Сейчас, когда пришло время размышлять о смерти, думал Бруно, меня заботят обязательства, с нею связанные. Это не альтруизм. Это скорее жалкая неспособность даже теперь отрешиться от чувства собственности. Слишком все запутано. Сегодня у него особенно неладно с головой. А все из-за таблеток, хотя они и снимают боль. Или дело в бромистом снотворном, которым он постепенно отравляется. Временами сознание Бруно помрачалось — какое-то странное ощущение, нечто совсем иное, чем эйфория, вызываемая шампанским, — он слышал, что разговаривает вслух, однако не понимал о чем. Начиная с двадцати пяти лет, у человека ежедневно разрушается миллион мозговых клеток, сообщил ему однажды Денби, прочитав об этом в воскресной газете. Может ли при такой скорости разрушения остаться хоть сколько-нибудь мозговых клеток у человека, которому далеко за восемьдесят, недоумевал Бруно. Бывали дни, когда у него совершенно ясно работала голова. А в последнее время и боли утихли. У науки поразительные возможности. Нужно разузнать, как оформить дарственную, и завещать кому-нибудь коллекцию марок, дабы она не досталась налоговому ведомству. За коллекцию можно выручить двадцать тысяч фунтов. Двадцать тысяч фунтов, не облагаемых налогом, никому не помешают. Отец перед смертью очень неохотно отдал ему эту коллекцию. В ореховой скорлупке памяти сохранилась отчетливая картинка — тонкая бледная рука двигает к нему по столу красного дерева шкатулку. Умирающий отец с горечью произносит: «Ты продашь ее, Бруно, ты растяпа, и тебя чудовищно надуют». Но Бруно не продал коллекцию, он даже немножко ее пополнил, он даже немножко ее любил, хотя никогда в отличие от отца не увлекался филателией всерьез. Бруно сберегал коллекцию про черный день, но жизнь подходила к концу, а черный день так и не наступил. Он мог совершить кругосветное путешествие. Покупать великие произведения искусства и наслаждаться ими. Есть каждый день икру и устрицы или передать коллекцию в комитет помощи голодающим. Нужно разузнать насчет дарственной, как это все делается, только не хочется спрашивать Денби: Денби очень добр, однако он слишком земной. Наверное, Денби волнует вопрос, кто получит марки. Бруно это тоже волнует. Зять Денби или сын Майлз? Но уже много лет прошло с тех пор, как Бруно в последний раз видел Майлза. Майлз давно отрекся от него.

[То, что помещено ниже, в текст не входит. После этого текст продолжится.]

-- ==== Sys2Proof/Decode.lean ====
section
/-! DEFINITION. The Opcode Decoder: the fields of a word (R71), dispatch (R75, R77), the opcode map as data (R76),
and the encoder, written from the same map. -/

namespace Sys2Proof

/-- `nib(w, k)`: the k-th nibble of `w`, the most significant first (R13). -/
def nib (w : Word) (k : Nat) : Nibble := w.extractLsb' (12 - 4 * k) 4

/-- `pair(hi, lo)`: the word whose high byte is `hi` (R14). -/
def pair (hi lo : Byte) : Word := hi ++ lo

/-- The immediate NN, bits 7 to 0 (R71). -/
def immNN (w : Word) : Byte := w.extractLsb' 0 8

/-- The immediate NNN, bits 11 to 0 (R71). -/
def immNNN (w : Word) : Imm12 := w.extractLsb' 0 12

/-- Why a decoder gives no instruction. -/
inductive Reject where
  /-- The word matches no row of the opcode map (R82); executing it raises UnrecognizedInstruction. -/
  | unrecognised (op : Word)
  /-- Fewer than the two bytes of an instruction are there (log entry 8). -/
  | truncated
  deriving DecidableEq, Repr

/-- The row within leading nibble 8, chosen by n3 (R77). -/
def decodeAlu (w : Word) (x y : Reg) : Except Reject Instr :=
  match (nib w 3).toNat with
  | 0x0 => .ok (.ldReg x y)
  | 0x1 => .ok (.or x y)
  | 0x2 => .ok (.and x y)
  | 0x3 => .ok (.xor x y)
  | 0x4 => .ok (.addReg x y)
  | 0x5 => .ok (.sub x y)
  | 0x6 => .ok (.shr x y)
  | 0x7 => .ok (.subn x y)
  | 0xE => .ok (.shl x y)
  | _ => .error (.unrecognised w)

/-- The row within leading nibble F, chosen by NN (R77). -/
def decodeMisc (w : Word) (x : Reg) : Except Reject Instr :=
  if immNN w = 0x07 then .ok (.ldVxDt x)
  else if immNN w = 0x0A then .ok (.waitKey x)
  else if immNN w = 0x15 then .ok (.ldDtVx x)
  else if immNN w = 0x18 then .ok (.ldStVx x)
  else if immNN w = 0x1E then .ok (.addI x)
  else if immNN w = 0x29 then .ok (.ldFont x)
  else if immNN w = 0x33 then .ok (.bcd x)
  else if immNN w = 0x55 then .ok (.storeRegs x)
  else if immNN w = 0x65 then .ok (.loadRegs x)
  else .error (.unrecognised w)

/-- Dispatch of a word to its instruction, as the tree of R77. -/
def decodeWord (w : Word) : Except Reject Instr :=
  match (nib w 0).toNat with
  | 0x0 =>
    if w = 0x00E0 then .ok .cls
    else if w = 0x00EE then .ok .ret
    else .error (.unrecognised w)
  | 0x1 => .ok (.jp (immNNN w))
  | 0x2 => .ok (.call (immNNN w))
  | 0x3 => .ok (.seImm (nib w 1) (immNN w))
  | 0x4 => .ok (.sneImm (nib w 1) (immNN w))
  | 0x5 => if nib w 3 = 0 then .ok (.seReg (nib w 1) (nib w 2)) else .error (.unrecognised w)
  | 0x6 => .ok (.ldImm (nib w 1) (immNN w))
  | 0x7 => .ok (.addImm (nib w 1) (immNN w))
  | 0x8 => decodeAlu w (nib w 1) (nib w 2)
  | 0x9 => if nib w 3 = 0 then .ok (.sneReg (nib w 1) (nib w 2)) else .error (.unrecognised w)
  | 0xA => .ok (.ldI (immNNN w))
  | 0xB => .ok (.jpV0 (immNNN w))
  | 0xC => .ok (.rnd (nib w 1) (immNN w))
  | 0xD => .ok (.drw (nib w 1) (nib w 2) (nib w 3))
  | 0xE =>
    if immNN w = 0x9E then .ok (.skp (nib w 1))
    else if immNN w = 0xA1 then .ok (.sknp (nib w 1))
    else .error (.unrecognised w)
  | 0xF => decodeMisc w (nib w 1)
  | _ => .error (.unrecognised w)

/-- Decoding a byte string: two bytes, the high byte first (R53, R70), and the bytes after them. -/
def decode : List Byte → Except Reject (Instr × List Byte)
  | hi :: lo :: rest =>
    match decodeWord (pair hi lo) with
    | .ok i => .ok (i, rest)
    | .error e => .error e
  | _ => .error .truncated

/-- The decoder on a word numbered as spec/opcode_table.json numbers it: bit 0 is the least significant bit of the one
word, and the bits from `nbits` up are 0. -/
def decodeTableWord (nbits w : Nat) : Option Instr :=
  let op : Word := BitVec.ofNat 16 (w % 2 ^ nbits)
  match decode [op.extractLsb' 8 8, op.extractLsb' 0 8] with
  | .ok (i, _) => some i
  | .error _ => none

/-- One row of the opcode map (R76): a word `w` selects it when `w &&& mask = pattern`. -/
structure OpcodeRow where
  mnemonic : String
  pattern : Word
  mask : Word
  deriving DecidableEq, Repr

/-- The opcode map of R76, in its order. -/
def opcodeTable : List OpcodeRow :=
  [⟨"CLS", 0x00E0, 0xFFFF⟩, ⟨"RET", 0x00EE, 0xFFFF⟩, ⟨"JP", 0x1000, 0xF000⟩, ⟨"CALL", 0x2000, 0xF000⟩,
   ⟨"SE_IMM", 0x3000, 0xF000⟩, ⟨"SNE_IMM", 0x4000, 0xF000⟩, ⟨"SE_REG", 0x5000, 0xF00F⟩,
   ⟨"LD_IMM", 0x6000, 0xF000⟩, ⟨"ADD_IMM", 0x7000, 0xF000⟩] ++
  [⟨"LD_REG", 0x8000, 0xF00F⟩, ⟨"OR", 0x8001, 0xF00F⟩, ⟨"AND", 0x8002, 0xF00F⟩, ⟨"XOR", 0x8003, 0xF00F⟩,
   ⟨"ADD_REG", 0x8004, 0xF00F⟩, ⟨"SUB", 0x8005, 0xF00F⟩, ⟨"SHR", 0x8006, 0xF00F⟩, ⟨"SUBN", 0x8007, 0xF00F⟩,
   ⟨"SHL", 0x800E, 0xF00F⟩, ⟨"SNE_REG", 0x9000, 0xF00F⟩] ++
  [⟨"LD_I", 0xA000, 0xF000⟩, ⟨"JP_V0", 0xB000, 0xF000⟩, ⟨"RND", 0xC000, 0xF000⟩, ⟨"DRW", 0xD000, 0xF000⟩,
   ⟨"SKP", 0xE09E, 0xF0FF⟩, ⟨"SKNP", 0xE0A1, 0xF0FF⟩] ++
  [⟨"LD_VX_DT", 0xF007, 0xF0FF⟩, ⟨"LD_DT_VX", 0xF015, 0xF0FF⟩, ⟨"LD_ST_VX", 0xF018, 0xF0FF⟩,
   ⟨"ADD_I", 0xF01E, 0xF0FF⟩, ⟨"WAIT_KEY", 0xF00A, 0xF0FF⟩, ⟨"LD_FONT", 0xF029, 0xF0FF⟩, ⟨"BCD", 0xF033, 0xF0FF⟩,
   ⟨"STORE_REGS", 0xF055, 0xF0FF⟩, ⟨"LOAD_REGS", 0xF065, 0xF0FF⟩]

/-- A word selects a row (R75). -/
abbrev OpcodeRow.selects (r : OpcodeRow) (w : Word) : Prop := w &&& r.mask = r.pattern

/-- The mnemonic of an instruction (R76, R87). -/
def Instr.mnemonic : Instr → String
  | .cls => "CLS"
  | .ret => "RET"
  | .jp _ => "JP"
  | .call _ => "CALL"
  | .seImm _ _ => "SE_IMM"
  | .sneImm _ _ => "SNE_IMM"
  | .seReg _ _ => "SE_REG"
  | .ldImm _ _ => "LD_IMM"
  | .addImm _ _ => "ADD_IMM"
  | .ldReg _ _ => "LD_REG"
  | .or _ _ => "OR"
  | .and _ _ => "AND"
  | .xor _ _ => "XOR"
  | .addReg _ _ => "ADD_REG"
  | .sub _ _ => "SUB"
  | .shr _ _ => "SHR"
  | .subn _ _ => "SUBN"
  | .shl _ _ => "SHL"
  | .sneReg _ _ => "SNE_REG"
  | .ldI _ => "LD_I"
  | .jpV0 _ => "JP_V0"
  | .rnd _ _ => "RND"
  | .drw _ _ _ => "DRW"
  | .skp _ => "SKP"
  | .sknp _ => "SKNP"
  | .ldVxDt _ => "LD_VX_DT"
  | .ldDtVx _ => "LD_DT_VX"
  | .ldStVx _ => "LD_ST_VX"
  | .addI _ => "ADD_I"
  | .waitKey _ => "WAIT_KEY"
  | .ldFont _ => "LD_FONT"
  | .bcd _ => "BCD"
  | .storeRegs _ => "STORE_REGS"
  | .loadRegs _ => "LOAD_REGS"

/-- Format NNN: n0, NNN (R72). -/
def wordNNN (n0 : Nibble) (nnn : Imm12) : Word := n0 ++ nnn

/-- Formats XNN, and XKK with a fixed NN: n0, x, NN (R72). -/
def wordXNN (n0 : Nibble) (x : Reg) (nn : Byte) : Word := n0 ++ x ++ nn

/-- Formats XYN, and XY with a fixed n3: n0, x, y, n3 (R72). -/
def wordXYN (n0 : Nibble) (x y : Reg) (n3 : Nibble) : Word := n0 ++ x ++ y ++ n3

/-- The word of an instruction, its fields from the most significant down (R72, R76). -/
def encodeWord : Instr → Word
  | .cls => 0x00E0
  | .ret => 0x00EE
  | .jp nnn => wordNNN 0x1 nnn
  | .call nnn => wordNNN 0x2 nnn
  | .seImm x nn => wordXNN 0x3 x nn
  | .sneImm x nn => wordXNN 0x4 x nn
  | .seReg x y => wordXYN 0x5 x y 0x0
  | .ldImm x nn => wordXNN 0x6 x nn
  | .addImm x nn => wordXNN 0x7 x nn
  | .ldReg x y => wordXYN 0x8 x y 0x0
  | .or x y => wordXYN 0x8 x y 0x1
  | .and x y => wordXYN 0x8 x y 0x2
  | .xor x y => wordXYN 0x8 x y 0x3
  | .addReg x y => wordXYN 0x8 x y 0x4
  | .sub x y => wordXYN 0x8 x y 0x5
  | .shr x y => wordXYN 0x8 x y 0x6
  | .subn x y => wordXYN 0x8 x y 0x7
  | .shl x y => wordXYN 0x8 x y 0xE
  | .sneReg x y => wordXYN 0x9 x y 0x0
  | .ldI nnn => wordNNN 0xA nnn
  | .jpV0 nnn => wordNNN 0xB nnn
  | .rnd x nn => wordXNN 0xC x nn
  | .drw x y n => wordXYN 0xD x y n
  | .skp x => wordXNN 0xE x 0x9E
  | .sknp x => wordXNN 0xE x 0xA1
  | .ldVxDt x => wordXNN 0xF x 0x07
  | .ldDtVx x => wordXNN 0xF x 0x15
  | .ldStVx x => wordXNN 0xF x 0x18
  | .addI x => wordXNN 0xF x 0x1E
  | .waitKey x => wordXNN 0xF x 0x0A
  | .ldFont x => wordXNN 0xF x 0x29
  | .bcd x => wordXNN 0xF x 0x33
  | .storeRegs x => wordXNN 0xF x 0x55
  | .loadRegs x => wordXNN 0xF x 0x65

/-- The two bytes of an instruction as memory holds them, the high byte first (R53, R70). -/
def encode (i : Instr) : List Byte := [(encodeWord i).extractLsb' 8 8, (encodeWord i).extractLsb' 0 8]

end Sys2Proof
end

Конечно, все они постоянно причиняют ему боль, и с этим ничего не поделаешь. Бруно чувствует их неискренность, ему ясно, что их мысли устремлены мимо него в то невообразимое будущее, когда его не станет. Они видят в нем чудище. Давным-давно кто-то назвал Бруно «очаровательным стариком». Каков же он теперь? В собственном представлении он вообще не был стариком. Вот руки у него состарились. Однажды он с недоумением обнаружил это, проводя пятнистыми, высохшими, искривленными руками по одеялу. В зеркало Бруно уже не смотрел, но порой ощущал, будто у него прежнее молодое лицо, точно маска. Бруно догадывался, каков он на самом деле, по тому, как Аделаида и Денби отводят взгляд, по тем едва уловимым признакам отвращения, которых им не удается скрыть. Отталкивал их и запах, конечно, и весь его внешний вид. Бруно знал, что он стал чудищем со звериной головой, точнее, с головой быка — пленным Минотавром. Он похож на одного из своих раздутых, точно жабы, пауков вида xisticus или oxyptila. Огромная голова словно приросла к узкому, продолговатому телу, ныне он лишь хлипкое подобие человека, нечто бессильное, тщедушное, вытянутое, дурно пахнущее. Теперь он обитает в этаком коконе, как atypus, он сам сделался коконом. Soma sema[1]. Его тело, словно склеп, нелепый, ничем не украшенный склеп. Другой представлялась Бруно смерть три года назад, когда у него еще были седые волосы. У настоящей смерти нет ничего общего с ангелами и обелисками. Неудивительно, что все отводят от него глаза.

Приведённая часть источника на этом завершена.